[Stored data]
☆ ☆ ☆ ☆ ☆ ☆ ☆
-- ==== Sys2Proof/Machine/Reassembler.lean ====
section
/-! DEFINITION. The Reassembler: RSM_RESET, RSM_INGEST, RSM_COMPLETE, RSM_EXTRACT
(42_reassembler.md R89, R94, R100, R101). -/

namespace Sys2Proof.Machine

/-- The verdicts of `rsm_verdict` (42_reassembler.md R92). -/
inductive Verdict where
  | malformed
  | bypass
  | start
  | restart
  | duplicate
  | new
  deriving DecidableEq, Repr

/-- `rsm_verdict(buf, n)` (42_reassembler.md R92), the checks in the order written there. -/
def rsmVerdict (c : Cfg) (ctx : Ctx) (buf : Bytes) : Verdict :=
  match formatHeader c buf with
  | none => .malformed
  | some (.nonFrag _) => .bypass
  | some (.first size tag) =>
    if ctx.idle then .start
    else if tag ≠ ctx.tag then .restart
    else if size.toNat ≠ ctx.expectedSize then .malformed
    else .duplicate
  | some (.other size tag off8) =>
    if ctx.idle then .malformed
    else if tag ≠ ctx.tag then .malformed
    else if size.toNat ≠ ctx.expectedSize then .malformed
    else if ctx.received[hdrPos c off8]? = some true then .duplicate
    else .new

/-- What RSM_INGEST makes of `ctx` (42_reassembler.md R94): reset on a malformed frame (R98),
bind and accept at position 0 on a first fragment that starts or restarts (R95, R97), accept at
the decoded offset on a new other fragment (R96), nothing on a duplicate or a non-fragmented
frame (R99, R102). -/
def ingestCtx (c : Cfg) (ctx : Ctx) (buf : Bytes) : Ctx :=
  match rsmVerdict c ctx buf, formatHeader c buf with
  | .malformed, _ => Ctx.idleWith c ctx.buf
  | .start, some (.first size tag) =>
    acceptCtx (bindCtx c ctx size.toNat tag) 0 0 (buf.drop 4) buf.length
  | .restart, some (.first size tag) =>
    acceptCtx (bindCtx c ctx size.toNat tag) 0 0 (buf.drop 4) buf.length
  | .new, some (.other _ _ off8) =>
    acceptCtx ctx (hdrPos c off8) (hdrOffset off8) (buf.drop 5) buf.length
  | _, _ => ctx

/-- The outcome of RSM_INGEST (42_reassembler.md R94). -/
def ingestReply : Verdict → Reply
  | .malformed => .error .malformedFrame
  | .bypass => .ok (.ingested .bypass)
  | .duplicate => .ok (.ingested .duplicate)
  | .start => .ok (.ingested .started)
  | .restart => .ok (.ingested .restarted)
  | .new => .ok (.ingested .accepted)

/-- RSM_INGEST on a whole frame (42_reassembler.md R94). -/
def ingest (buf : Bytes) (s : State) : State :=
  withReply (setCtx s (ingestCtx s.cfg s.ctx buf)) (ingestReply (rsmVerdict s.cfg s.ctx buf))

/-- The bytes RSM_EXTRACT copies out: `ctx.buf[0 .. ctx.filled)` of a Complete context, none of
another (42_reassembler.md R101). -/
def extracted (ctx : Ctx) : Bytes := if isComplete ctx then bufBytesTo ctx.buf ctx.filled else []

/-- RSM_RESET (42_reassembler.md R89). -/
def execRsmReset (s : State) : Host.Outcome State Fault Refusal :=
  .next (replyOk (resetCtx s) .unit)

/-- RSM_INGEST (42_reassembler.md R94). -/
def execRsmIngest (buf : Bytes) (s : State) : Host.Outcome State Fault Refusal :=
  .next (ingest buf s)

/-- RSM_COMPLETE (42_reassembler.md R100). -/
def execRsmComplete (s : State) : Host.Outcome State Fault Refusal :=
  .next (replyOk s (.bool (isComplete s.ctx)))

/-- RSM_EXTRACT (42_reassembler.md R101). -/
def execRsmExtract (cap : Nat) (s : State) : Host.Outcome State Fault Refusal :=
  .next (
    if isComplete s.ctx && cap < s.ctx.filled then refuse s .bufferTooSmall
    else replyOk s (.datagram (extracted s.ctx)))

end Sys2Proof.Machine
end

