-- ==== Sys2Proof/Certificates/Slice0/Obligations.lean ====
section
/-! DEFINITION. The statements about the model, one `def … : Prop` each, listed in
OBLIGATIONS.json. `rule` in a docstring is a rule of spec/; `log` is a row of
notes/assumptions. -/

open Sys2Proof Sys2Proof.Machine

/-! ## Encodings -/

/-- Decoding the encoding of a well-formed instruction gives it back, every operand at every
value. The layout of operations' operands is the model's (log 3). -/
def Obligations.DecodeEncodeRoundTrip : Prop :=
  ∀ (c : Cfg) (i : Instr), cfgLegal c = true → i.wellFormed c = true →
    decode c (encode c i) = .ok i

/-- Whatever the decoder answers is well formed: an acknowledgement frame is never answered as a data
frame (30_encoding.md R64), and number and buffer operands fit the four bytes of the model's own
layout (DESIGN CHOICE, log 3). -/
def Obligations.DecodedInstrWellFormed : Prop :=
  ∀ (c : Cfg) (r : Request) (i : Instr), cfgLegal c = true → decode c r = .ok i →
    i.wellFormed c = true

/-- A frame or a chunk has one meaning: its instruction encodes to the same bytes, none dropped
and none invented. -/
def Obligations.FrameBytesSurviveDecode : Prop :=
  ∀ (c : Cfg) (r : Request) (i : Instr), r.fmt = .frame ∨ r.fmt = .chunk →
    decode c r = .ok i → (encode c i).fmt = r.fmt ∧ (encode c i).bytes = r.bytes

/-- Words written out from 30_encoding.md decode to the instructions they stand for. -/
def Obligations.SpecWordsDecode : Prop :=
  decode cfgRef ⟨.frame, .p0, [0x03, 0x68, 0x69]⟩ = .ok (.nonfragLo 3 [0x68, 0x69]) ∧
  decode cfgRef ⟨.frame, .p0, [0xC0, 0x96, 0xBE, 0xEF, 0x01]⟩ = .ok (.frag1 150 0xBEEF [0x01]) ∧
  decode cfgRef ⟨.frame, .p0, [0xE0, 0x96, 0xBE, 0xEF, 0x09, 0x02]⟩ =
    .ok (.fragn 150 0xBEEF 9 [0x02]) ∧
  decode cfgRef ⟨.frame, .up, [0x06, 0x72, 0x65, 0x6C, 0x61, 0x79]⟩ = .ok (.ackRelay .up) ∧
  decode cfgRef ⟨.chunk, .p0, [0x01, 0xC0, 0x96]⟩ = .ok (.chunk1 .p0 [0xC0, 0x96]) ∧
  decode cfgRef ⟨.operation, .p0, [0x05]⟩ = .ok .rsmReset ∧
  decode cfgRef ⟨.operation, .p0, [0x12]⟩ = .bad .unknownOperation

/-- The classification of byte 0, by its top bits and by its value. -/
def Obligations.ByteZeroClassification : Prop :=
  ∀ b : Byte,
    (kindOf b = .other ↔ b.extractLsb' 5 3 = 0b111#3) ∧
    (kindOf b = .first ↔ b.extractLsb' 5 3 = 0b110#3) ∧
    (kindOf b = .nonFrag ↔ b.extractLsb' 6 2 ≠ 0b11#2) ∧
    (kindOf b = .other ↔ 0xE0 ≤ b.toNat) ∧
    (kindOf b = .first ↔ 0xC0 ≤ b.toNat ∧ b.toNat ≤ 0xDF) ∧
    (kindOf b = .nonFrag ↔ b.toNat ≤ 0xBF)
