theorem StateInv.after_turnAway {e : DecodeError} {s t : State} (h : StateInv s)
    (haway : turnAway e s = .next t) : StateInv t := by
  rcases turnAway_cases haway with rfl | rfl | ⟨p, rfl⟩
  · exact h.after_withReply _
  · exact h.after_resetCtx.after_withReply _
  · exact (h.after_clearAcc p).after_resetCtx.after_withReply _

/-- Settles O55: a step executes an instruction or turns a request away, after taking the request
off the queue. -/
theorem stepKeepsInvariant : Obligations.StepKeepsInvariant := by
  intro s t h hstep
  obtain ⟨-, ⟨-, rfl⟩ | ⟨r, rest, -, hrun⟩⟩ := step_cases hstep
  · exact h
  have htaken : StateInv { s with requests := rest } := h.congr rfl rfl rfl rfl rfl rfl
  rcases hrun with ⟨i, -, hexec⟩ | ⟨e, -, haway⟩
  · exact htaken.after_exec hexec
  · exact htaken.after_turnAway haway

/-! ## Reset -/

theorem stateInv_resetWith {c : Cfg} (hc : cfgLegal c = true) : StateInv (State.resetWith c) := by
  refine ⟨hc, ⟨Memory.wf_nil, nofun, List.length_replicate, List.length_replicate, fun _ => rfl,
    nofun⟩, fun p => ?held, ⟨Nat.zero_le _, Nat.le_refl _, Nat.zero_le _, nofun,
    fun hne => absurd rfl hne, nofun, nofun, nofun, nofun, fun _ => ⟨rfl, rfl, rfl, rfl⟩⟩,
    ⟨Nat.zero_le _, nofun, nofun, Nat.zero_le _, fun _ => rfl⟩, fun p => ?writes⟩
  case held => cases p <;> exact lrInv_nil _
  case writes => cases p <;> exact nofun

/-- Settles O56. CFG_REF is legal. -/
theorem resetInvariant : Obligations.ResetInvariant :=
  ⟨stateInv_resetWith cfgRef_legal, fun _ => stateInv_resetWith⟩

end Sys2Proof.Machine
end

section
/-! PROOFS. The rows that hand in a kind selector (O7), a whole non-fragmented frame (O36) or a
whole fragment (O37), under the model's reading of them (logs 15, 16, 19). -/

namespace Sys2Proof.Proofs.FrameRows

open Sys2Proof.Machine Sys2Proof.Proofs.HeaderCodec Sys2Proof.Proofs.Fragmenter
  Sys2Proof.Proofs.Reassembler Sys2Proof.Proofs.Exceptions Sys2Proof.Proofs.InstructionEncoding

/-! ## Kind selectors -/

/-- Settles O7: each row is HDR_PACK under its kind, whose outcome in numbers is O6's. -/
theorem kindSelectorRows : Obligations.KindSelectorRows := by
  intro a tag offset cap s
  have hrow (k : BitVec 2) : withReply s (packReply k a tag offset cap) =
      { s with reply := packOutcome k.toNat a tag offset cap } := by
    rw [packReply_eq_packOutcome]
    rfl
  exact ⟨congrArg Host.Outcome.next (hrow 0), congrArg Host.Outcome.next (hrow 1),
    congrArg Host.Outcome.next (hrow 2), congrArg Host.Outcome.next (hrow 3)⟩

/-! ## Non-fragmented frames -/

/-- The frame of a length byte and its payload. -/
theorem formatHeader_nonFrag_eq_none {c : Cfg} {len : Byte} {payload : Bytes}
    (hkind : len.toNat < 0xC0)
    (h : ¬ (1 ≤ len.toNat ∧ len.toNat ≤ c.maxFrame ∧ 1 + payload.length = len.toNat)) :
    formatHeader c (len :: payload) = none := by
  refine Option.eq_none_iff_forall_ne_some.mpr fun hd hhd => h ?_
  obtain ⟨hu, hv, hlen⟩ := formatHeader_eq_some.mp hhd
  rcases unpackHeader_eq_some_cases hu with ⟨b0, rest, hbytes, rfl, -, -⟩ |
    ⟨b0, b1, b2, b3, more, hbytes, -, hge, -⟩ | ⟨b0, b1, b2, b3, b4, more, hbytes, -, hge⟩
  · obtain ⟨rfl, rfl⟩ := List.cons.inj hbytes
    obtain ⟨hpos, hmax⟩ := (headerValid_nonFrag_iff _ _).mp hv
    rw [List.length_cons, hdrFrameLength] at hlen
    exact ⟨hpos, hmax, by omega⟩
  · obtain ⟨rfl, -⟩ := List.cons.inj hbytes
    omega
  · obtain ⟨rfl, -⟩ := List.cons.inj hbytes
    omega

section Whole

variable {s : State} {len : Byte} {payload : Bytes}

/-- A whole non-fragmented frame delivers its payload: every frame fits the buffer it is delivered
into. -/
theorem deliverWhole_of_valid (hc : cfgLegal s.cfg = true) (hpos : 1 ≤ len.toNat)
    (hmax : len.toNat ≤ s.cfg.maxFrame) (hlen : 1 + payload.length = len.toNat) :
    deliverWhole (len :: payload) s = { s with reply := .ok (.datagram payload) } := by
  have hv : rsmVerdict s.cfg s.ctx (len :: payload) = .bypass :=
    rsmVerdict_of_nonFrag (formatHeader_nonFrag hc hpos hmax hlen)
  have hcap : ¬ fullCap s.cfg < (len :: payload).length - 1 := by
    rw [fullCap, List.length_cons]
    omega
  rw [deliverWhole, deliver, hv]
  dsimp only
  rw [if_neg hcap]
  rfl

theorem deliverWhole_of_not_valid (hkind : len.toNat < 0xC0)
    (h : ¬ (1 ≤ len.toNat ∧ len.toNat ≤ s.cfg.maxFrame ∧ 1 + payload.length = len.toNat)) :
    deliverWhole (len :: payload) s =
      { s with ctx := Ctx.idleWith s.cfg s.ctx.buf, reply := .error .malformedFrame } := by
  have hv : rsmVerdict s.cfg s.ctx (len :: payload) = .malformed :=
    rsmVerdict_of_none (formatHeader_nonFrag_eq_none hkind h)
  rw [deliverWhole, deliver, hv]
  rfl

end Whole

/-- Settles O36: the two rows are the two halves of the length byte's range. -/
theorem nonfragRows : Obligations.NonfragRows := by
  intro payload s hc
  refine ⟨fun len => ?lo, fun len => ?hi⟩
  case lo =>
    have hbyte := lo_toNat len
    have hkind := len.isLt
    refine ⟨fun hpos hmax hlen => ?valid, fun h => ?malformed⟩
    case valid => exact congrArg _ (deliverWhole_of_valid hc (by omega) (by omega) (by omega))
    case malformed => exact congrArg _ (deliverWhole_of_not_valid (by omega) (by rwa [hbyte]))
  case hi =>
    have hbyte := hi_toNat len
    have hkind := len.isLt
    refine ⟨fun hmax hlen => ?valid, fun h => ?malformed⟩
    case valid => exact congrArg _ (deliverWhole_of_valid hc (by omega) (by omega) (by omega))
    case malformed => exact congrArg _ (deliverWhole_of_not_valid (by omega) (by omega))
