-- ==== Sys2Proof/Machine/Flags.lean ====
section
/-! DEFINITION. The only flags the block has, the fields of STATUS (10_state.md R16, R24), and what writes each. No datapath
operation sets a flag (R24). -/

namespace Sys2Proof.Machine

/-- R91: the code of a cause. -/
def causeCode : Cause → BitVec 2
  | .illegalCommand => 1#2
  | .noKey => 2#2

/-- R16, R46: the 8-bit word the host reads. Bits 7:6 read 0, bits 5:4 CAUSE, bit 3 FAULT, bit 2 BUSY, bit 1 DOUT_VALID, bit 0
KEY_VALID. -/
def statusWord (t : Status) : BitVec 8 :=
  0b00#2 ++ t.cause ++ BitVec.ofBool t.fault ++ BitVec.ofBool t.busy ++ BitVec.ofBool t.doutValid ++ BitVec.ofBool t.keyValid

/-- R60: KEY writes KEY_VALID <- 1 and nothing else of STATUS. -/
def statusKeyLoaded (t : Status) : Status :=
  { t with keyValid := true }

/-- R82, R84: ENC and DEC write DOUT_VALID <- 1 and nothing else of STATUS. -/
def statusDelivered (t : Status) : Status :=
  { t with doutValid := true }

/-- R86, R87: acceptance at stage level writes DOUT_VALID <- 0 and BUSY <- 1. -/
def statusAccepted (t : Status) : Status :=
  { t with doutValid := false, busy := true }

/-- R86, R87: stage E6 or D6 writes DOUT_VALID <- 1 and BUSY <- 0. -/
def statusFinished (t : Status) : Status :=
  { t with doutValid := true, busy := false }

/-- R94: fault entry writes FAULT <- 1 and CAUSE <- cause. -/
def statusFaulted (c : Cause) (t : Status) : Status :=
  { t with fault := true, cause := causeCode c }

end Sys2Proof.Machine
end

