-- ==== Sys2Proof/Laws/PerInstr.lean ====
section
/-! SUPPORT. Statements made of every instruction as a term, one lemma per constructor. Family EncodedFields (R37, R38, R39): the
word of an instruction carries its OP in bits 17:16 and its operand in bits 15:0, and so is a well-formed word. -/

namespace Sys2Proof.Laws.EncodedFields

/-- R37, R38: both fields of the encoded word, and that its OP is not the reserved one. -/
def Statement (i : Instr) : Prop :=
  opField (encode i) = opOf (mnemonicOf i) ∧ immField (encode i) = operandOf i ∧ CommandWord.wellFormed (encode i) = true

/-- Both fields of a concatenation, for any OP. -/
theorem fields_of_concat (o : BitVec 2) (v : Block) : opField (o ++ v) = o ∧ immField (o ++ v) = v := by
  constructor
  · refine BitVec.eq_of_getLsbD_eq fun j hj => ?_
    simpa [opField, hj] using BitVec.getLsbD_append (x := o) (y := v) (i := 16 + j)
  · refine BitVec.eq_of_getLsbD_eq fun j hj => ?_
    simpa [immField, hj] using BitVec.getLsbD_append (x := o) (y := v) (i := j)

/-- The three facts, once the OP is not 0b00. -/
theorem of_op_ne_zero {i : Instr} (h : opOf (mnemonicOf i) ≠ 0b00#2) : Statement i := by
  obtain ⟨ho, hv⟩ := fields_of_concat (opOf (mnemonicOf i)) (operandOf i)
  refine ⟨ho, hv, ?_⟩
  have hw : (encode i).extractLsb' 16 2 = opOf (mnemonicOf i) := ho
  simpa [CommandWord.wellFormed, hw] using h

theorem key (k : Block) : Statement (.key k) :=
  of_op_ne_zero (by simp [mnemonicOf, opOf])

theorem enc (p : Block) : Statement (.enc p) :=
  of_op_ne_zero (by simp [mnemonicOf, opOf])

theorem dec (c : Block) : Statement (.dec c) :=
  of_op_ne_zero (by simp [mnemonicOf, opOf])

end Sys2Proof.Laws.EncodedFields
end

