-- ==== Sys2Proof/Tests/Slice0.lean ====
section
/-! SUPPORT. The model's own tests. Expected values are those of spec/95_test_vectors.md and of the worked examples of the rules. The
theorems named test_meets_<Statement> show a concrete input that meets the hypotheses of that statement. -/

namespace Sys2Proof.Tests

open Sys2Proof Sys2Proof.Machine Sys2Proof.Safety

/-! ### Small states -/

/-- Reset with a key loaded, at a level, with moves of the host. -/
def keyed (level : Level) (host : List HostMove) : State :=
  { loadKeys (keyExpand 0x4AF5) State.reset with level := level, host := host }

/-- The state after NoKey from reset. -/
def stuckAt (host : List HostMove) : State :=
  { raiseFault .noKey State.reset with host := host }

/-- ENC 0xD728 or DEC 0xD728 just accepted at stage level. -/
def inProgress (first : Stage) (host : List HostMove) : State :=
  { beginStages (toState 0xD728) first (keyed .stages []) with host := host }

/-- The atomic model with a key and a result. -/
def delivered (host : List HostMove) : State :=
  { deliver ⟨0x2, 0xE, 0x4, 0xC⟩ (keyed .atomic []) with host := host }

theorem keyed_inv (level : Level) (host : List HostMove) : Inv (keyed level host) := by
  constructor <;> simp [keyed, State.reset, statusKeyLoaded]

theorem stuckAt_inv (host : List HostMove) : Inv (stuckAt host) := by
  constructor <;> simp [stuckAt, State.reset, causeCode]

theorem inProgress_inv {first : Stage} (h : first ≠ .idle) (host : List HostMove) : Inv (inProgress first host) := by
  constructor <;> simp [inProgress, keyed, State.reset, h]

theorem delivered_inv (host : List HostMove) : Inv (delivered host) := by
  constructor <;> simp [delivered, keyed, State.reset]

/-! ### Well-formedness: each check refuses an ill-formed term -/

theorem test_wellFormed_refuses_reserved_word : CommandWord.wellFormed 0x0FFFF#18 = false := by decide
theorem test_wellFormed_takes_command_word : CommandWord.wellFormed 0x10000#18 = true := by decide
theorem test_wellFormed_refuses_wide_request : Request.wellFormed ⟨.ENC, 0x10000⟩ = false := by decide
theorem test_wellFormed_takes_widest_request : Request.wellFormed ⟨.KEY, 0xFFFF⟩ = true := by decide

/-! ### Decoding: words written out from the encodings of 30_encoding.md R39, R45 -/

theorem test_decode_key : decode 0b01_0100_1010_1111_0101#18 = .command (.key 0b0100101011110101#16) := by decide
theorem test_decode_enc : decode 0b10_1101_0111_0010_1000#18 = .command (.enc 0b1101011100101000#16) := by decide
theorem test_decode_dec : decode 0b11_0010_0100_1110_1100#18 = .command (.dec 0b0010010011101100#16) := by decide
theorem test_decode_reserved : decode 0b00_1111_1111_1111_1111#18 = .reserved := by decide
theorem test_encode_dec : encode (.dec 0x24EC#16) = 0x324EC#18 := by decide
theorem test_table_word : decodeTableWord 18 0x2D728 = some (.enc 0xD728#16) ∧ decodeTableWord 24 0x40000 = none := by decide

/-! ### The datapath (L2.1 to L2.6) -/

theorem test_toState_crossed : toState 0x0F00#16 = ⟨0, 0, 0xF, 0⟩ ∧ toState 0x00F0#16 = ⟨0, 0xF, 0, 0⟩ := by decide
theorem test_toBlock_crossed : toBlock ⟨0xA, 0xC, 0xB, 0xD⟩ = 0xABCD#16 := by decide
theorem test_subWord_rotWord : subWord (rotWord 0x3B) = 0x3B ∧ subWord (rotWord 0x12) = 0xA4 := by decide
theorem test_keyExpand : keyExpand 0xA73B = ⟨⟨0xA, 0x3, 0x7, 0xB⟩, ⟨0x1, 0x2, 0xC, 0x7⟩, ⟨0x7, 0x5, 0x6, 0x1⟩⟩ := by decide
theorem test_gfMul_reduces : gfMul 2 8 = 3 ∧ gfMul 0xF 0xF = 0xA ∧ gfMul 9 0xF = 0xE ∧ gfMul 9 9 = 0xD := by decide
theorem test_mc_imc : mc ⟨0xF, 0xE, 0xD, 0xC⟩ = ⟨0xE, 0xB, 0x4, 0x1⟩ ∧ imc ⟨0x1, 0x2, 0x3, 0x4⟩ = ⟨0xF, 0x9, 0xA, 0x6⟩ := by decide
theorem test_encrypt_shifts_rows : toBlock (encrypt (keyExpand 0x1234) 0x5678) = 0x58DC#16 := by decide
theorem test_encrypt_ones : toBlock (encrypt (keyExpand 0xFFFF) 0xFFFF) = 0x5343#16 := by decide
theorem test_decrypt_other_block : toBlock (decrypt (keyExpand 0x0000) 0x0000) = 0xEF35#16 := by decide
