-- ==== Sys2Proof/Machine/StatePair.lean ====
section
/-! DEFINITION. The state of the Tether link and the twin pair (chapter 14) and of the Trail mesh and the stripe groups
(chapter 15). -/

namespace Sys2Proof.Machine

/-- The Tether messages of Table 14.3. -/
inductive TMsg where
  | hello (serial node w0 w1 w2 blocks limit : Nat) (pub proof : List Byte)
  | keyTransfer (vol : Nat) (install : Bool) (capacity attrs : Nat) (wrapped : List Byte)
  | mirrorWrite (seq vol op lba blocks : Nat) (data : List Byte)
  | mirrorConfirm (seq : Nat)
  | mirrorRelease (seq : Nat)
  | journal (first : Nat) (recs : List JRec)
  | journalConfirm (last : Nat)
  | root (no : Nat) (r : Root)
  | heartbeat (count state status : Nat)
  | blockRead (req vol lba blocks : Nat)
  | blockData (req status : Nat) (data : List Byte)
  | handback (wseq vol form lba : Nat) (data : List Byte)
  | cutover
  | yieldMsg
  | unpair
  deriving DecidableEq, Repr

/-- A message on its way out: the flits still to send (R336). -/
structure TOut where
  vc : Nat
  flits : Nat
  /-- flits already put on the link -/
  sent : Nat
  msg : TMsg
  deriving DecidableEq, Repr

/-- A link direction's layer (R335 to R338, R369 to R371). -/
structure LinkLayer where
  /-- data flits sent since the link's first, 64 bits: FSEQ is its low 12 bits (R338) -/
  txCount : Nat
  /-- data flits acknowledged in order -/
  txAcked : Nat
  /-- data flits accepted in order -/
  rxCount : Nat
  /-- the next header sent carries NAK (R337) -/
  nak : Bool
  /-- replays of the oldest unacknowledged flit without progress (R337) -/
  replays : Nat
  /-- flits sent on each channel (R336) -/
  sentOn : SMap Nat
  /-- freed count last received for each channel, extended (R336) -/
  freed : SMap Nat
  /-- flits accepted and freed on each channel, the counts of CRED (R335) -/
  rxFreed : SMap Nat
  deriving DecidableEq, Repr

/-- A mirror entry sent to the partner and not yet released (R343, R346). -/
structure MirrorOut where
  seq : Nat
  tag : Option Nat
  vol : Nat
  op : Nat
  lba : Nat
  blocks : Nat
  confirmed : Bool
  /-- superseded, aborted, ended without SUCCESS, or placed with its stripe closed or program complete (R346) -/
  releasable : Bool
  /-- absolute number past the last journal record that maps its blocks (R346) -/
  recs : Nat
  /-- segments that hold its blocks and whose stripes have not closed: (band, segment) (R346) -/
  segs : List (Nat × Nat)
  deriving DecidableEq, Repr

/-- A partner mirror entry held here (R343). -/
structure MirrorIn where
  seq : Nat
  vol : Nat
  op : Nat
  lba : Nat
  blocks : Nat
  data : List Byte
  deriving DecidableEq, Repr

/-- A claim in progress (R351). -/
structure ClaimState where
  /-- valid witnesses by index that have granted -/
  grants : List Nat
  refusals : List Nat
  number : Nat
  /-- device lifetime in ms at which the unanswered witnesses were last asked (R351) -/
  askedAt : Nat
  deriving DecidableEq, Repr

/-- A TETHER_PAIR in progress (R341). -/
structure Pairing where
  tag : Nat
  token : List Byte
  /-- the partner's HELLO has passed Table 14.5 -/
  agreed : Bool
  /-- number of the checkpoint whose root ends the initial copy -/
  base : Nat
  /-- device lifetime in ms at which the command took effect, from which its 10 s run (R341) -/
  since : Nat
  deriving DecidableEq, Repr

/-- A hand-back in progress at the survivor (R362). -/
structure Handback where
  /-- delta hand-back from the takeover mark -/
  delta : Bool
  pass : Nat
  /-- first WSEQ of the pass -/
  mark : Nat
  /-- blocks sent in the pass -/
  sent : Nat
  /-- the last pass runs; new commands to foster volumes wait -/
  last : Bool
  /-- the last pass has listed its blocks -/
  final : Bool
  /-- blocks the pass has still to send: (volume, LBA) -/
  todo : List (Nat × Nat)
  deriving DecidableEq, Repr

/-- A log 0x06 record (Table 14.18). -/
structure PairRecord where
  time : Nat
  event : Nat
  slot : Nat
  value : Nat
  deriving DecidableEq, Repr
☆ ☆ ☆ ☆ ☆ ☆ ☆
What the exercise asks
Read the entries and show each line that mentions "root".

Final answer
  | root (no : Nat) (r : Root)
  /-- number of the checkpoint whose root ends the initial copy -/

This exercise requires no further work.